Qu Wenruo May 20, 2026, 8:41 a.m. UTC | #13
在 2026/5/18 14:42, Christoph Hellwig 写道:
> On Fri, May 15, 2026 at 12:59:34PM -0700, H. Peter Anvin wrote:
>> I don't think this is a good idea. Error out; it is the btrfs maintainers' job to ensure user data isn't lost.
>>
>> The RAID-6 code has *never* supported only 3 units, and if it ever worked for *any* of the implementations it was purely by accident. Speaking as the original author I should know; this was deliberate as in some cases the degenerate case (3) would have required extra trays in the code to no user benefit.
>>
>> I would not be surprised if the kernel crashed or corrupted the page cache in that case.
> 
> It does, that's why I wanted to exclude it.  Anyway, for the about to be
> resent version I'll drop this btrfs patch over the stated objection and
> will otherwise not change anything.  This means the (IMHO hypothetical)
> users of this configuration will get a WARN_ON_ONCE triggered, but
> otherwise keep working (or rather not working) as before.
> 

For the btrfs part, I believe I can get the current 2-disk-raid5 and 
3-disk-raid6 to fallback to raid1 inside btrfs.

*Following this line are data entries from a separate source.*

/-- The recorded states of banks, engines and the module that an image sets; a module record accepted since T0 is applied over the
image's (R285, R304, R435). -/
def recordPower (img : Image) (s : State) : State :=
  let lfs := lfsOf img.pens
  let s := if img.full then
      let s := (List.range 272).foldl (fun s b => s.modBank b fun k => { k with recorded := .on }) s
      let s := (List.range 32).foldl (fun s e => s.modEng e fun g => { g with
        recorded := match recorded img.power 2 e with
          | some x => powerOf x
          | none => .on }) s
      { s with hub := { s.hub with wantRun := s.hub.loadRun.getD (recorded img.power 3 0 == some 1), loadRun := none } }
    else s
  lfs.foldl (fun s lf => match s.bankOf lf with
    | none => s
    | some b => s.modBank b fun k => { k with
        recorded := match recorded img.power 1 lf with
          | some x => powerOf x
          | none => .on }) s

/-- The region in which the driver of a rail lies, none for a special source (R329). -/
def railRegion (w : Word) : Option Nat :=
  match fld w 11 0 / 1024 with
  | 1 => some (fld w 11 0 % 256 / 12)
  | 3 => some (fld w 11 0 / 64 % 16)
  | _ => none

/-- The rails that still carry 0 once a load has ended: those of a load that failed before, where neither this load has changed their driver
nor their registers, which lie in region 0; and those driven from a region that is still being loaded (R305, R310, R339). -/
def railsLeft (img : Image) (rails : BitVec 32) (loading : BitVec 16) (s : State) : BitVec 32 :=
  (List.range 32).foldl (fun v n =>
    let inside := match railRegion (s.reg .seg 0 (224 + n)) with
      | none => false
      | some r => bit loading r
    if bit v n && !inside && (bit rails n || regionsOf img 0) then setBit v n false else v) s.edge.railOff

/-- Items being loaded are released at T1; a replaced channel starts afresh, its pins de-energised (R36, R304, R310). -/
def releaseLoad (img : Image) (rails : BitVec 32) (s : State) : State :=
  let s := (List.finRange 16).foldl (fun s g => if chanLoaded img (.pins g) then
      (releaseGroup g s).setEgress (.pins g) {} else s) s
  let s := (List.finRange 32).foldl (fun s l =>
    let s := (List.finRange 4).foldl (fun s k => if chanLoaded img (.lane l k) then s.setEgress (.lane l k) {} else s) s
    if laneLoaded img l then s.modLane l fun x => { x with loading := false, ingLoad := false, chLoad := 0 } else s) s
  let keep := fun (v : BitVec 16) (g : Nat → Bool) => (List.range 16).foldl (fun v r => if g r then setBit v r false else v) v
  let loading := keep s.edge.loading (regionsOf img)
  let grp := keep s.edge.grpLoad fun g => if h : g < 16 then chanLoaded img (.pins ⟨g, h⟩) else false
  { s with edge := { s.edge with loading := loading, grpLoad := grp, railOff := railsLeft img rails loading s } }

/-- The WS records of an image commit, and for a full one the reset values of the WS registers it does not list (R284, R296,
R304). -/
def commitRecords (img : Image) (s : State) : State :=
  let s := (unlistedRegs s img).foldl (fun s r =>
    if r.name.row.maskOf (· == .ws) = 0 then s else commitReg r r.name.row.rstVal s) s
  let s := img.regs.foldl (fun s x => match recReg s.pfOf x.2 with
    | none => s
    | some r => if r.name.row.maskOf (· == .ws) = 0 then s else commitReg r x.2.2 s) s
  match img.period with
  | none => s
  | some p => commitReg ⟨.period, 0, 0⟩ (BitVec.ofNat 32 p) s

/-- T1: the new configuration is in force (R304, R306, R308, R319). -/
def activationT1 (l : Loading) (s : State) : State :=
  let img := l.img
  let i := s.ldr.actSlot
  let auto := s.ldr.actAuto
  let old := fun lf => (s.penOf lf).map (·.cfg)
  let f := inForceAfter s img l.digest l.enc
  let f := if img.full then { f with slot := some i } else { f with routing := (s.ldr.inForce.getD {}).routing }
  let kept := s.arr.pens.filter fun p => !(l.replaced.contains p.cfg.first)
  let pens := img.pens.foldl (fun ps p => putPen (newPen img p) ps) kept
  let s := if img.full then clearRoles s else s
  let s := (lfsOf img.pens).foldl (fun s lf => fixPlace l lf s) s
  let s := (lfsOf img.pens).foldl (fun s lf => match s.pfOf lf with
    | none => s
    | some pf => s.modFold pf fun f => { f with subst := false }) s
  let s := { s with arr := { s.arr with pens := pens }
                    ldr := { s.ldr with inForce := some f, act := .idle, load := none, actAuto := 0, autoFails := []
                                        stopped := s.ldr.stopped.filter fun p => !(l.replaced.contains p) }
                    hub := { s.hub with encrypted := f.enc } }
  let s := img.pens.foldl (fun s p => (List.range p.count).foldl (fun s k =>
    let lf := p.first + k
    let b := (s.bankOf lf).getD 0
    let v := keepBuffer (old lf) img p b && s.validBuf1 lf
    { s with arr := { s.arr with buf1 := Store.set s.arr.buf1 false lf v } }) s) s
  let s := recordPower img (commitRecords img s)
  let s := loadSpares (linkFolds (releaseLoad img l.rails s))
  let s := if img.full then
      s.setRf .bootstat 0 24 22 (if auto = 0 then 0 else 4 + i.val)
    else s
  fire 9 (256 * (!img.full).toNat + i.val) s

/-! ### The write group at a tick (R13, R323, R324) -/

/-- Whether an activation at this tick replaces what a register belongs to (R24 step 3, R323). -/
def replacedReg (img : Image) (lfs : List Nat) (s : State) (r : Reg) : Bool :=
  if isFoldReg r then img.full || (match s.penOfFold r.i with
    | none => false
    | some p => p.members.any lfs.contains)
  else
    match r.name with
    | .cellin => regionsOf img (regionOf r)
    | .cellcfg => regionsOf img (regionOf r)
    | .seg => regionsOf img (regionOf r)
    | .pinCfg => regionsOf img (regionOf r)
    | .pinOut => regionsOf img (regionOf r)
    | _ => false

/-- Why an armed group is rejected: the lowest code (R323). -/
def groupCheck (ov : Bool) (done : Option Image) (l : List RegRec) (s : State) : Nat :=
  let hit := match done with
    | none => false
    | some img => l.any fun x => match mappedReg x.1 with
      | none => false
      | some r => replacedReg img (lfsOf img.pens) s r
  if ov then 1
  else if hit then 2
  else match wholeChecks (afterGroup s l) with
    | none => 0
    | some x => x.1

/-- Decide the armed group: it commits whole, or it is rejected whole; one armed in the tick's own cycle waits for the next tick
(R13, R25, R323, R324). -/
def decideGroup (done : Option Image) (s : State) : State :=
  match s.ldr.armed with
  | none => s
  | some (n, l, ov) =>
    if s.ldr.armedAt = s.frame.time then s
    else
    let s := { s with ldr := { s.ldr with armed := none } }
    let c := groupCheck ov done l s
    let s := s.setRf .wgSeq 0 15 0 n
    if c ≠ 0 then
      fire 11 (65536 * c + n) ((s.setRf .wgStatus 0 29 28 2).setRf .wgStatus 0 27 24 c)
    else
      let s := (s.setRf .wgStatus 0 29 28 (if l.isEmpty then 3 else 1)).setRf .wgStatus 0 27 24 0
      l.foldl (fun s x => match mappedReg x.1 with
        | none => s
        | some r => commitReg r x.2 s) s

/-! ### The tables of the new epoch (R263, R275, R316, R318) -/

/-- The table set that bridge status chooses: that of the bridge lost last whose pair still has the other and whose set is in
force (R275, R316). -/
def chosenSet (s : State) : Nat :=
  match s.ldr.inForce with
  | none => 0
  | some f =>
    match s.dw.order.find? fun b => !(bit s.dw.lost (b ^^^ 1)) && f.alts.any (·.num == b + 1) with
    | none => 0
    | some b => b + 1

I hope the btrfs part can be finished and reach the next merge window, 
but I'm not 100% sure.

What is the planned cycle to merge this raid5/6 cleanup?

Thanks,
Qu
Andrew Morton May 22, 2026, 12:17 a.m. UTC | #14
On Wed, 20 May 2026 18:11:09 +0930 Qu Wenruo <quwenruo.btrfs@gmx.com> wrote:

> 
> 
> 在 2026/5/18 14:42, Christoph Hellwig 写道:
> > On Fri, May 15, 2026 at 12:59:34PM -0700, H. Peter Anvin wrote:
> >> I don't think this is a good idea. Error out; it is the btrfs maintainers' job to ensure user data isn't lost.
> >>
> >> The RAID-6 code has *never* supported only 3 units, and if it ever worked for *any* of the implementations it was purely by accident. Speaking as the original author I should know; this was deliberate as in some cases the degenerate case (3) would have required extra trays in the code to no user benefit.
> >>
> >> I would not be surprised if the kernel crashed or corrupted the page cache in that case.
> > 
> > It does, that's why I wanted to exclude it.  Anyway, for the about to be
> > resent version I'll drop this btrfs patch over the stated objection and
> > will otherwise not change anything.  This means the (IMHO hypothetical)
> > users of this configuration will get a WARN_ON_ONCE triggered, but
> > otherwise keep working (or rather not working) as before.
> > 
> 
> For the btrfs part, I believe I can get the current 2-disk-raid5 and 
> 3-disk-raid6 to fallback to raid1 inside btrfs.
> 
> I hope the btrfs part can be finished and reach the next merge window, 
> but I'm not 100% sure.
> 
> What is the planned cycle to merge this raid5/6 cleanup?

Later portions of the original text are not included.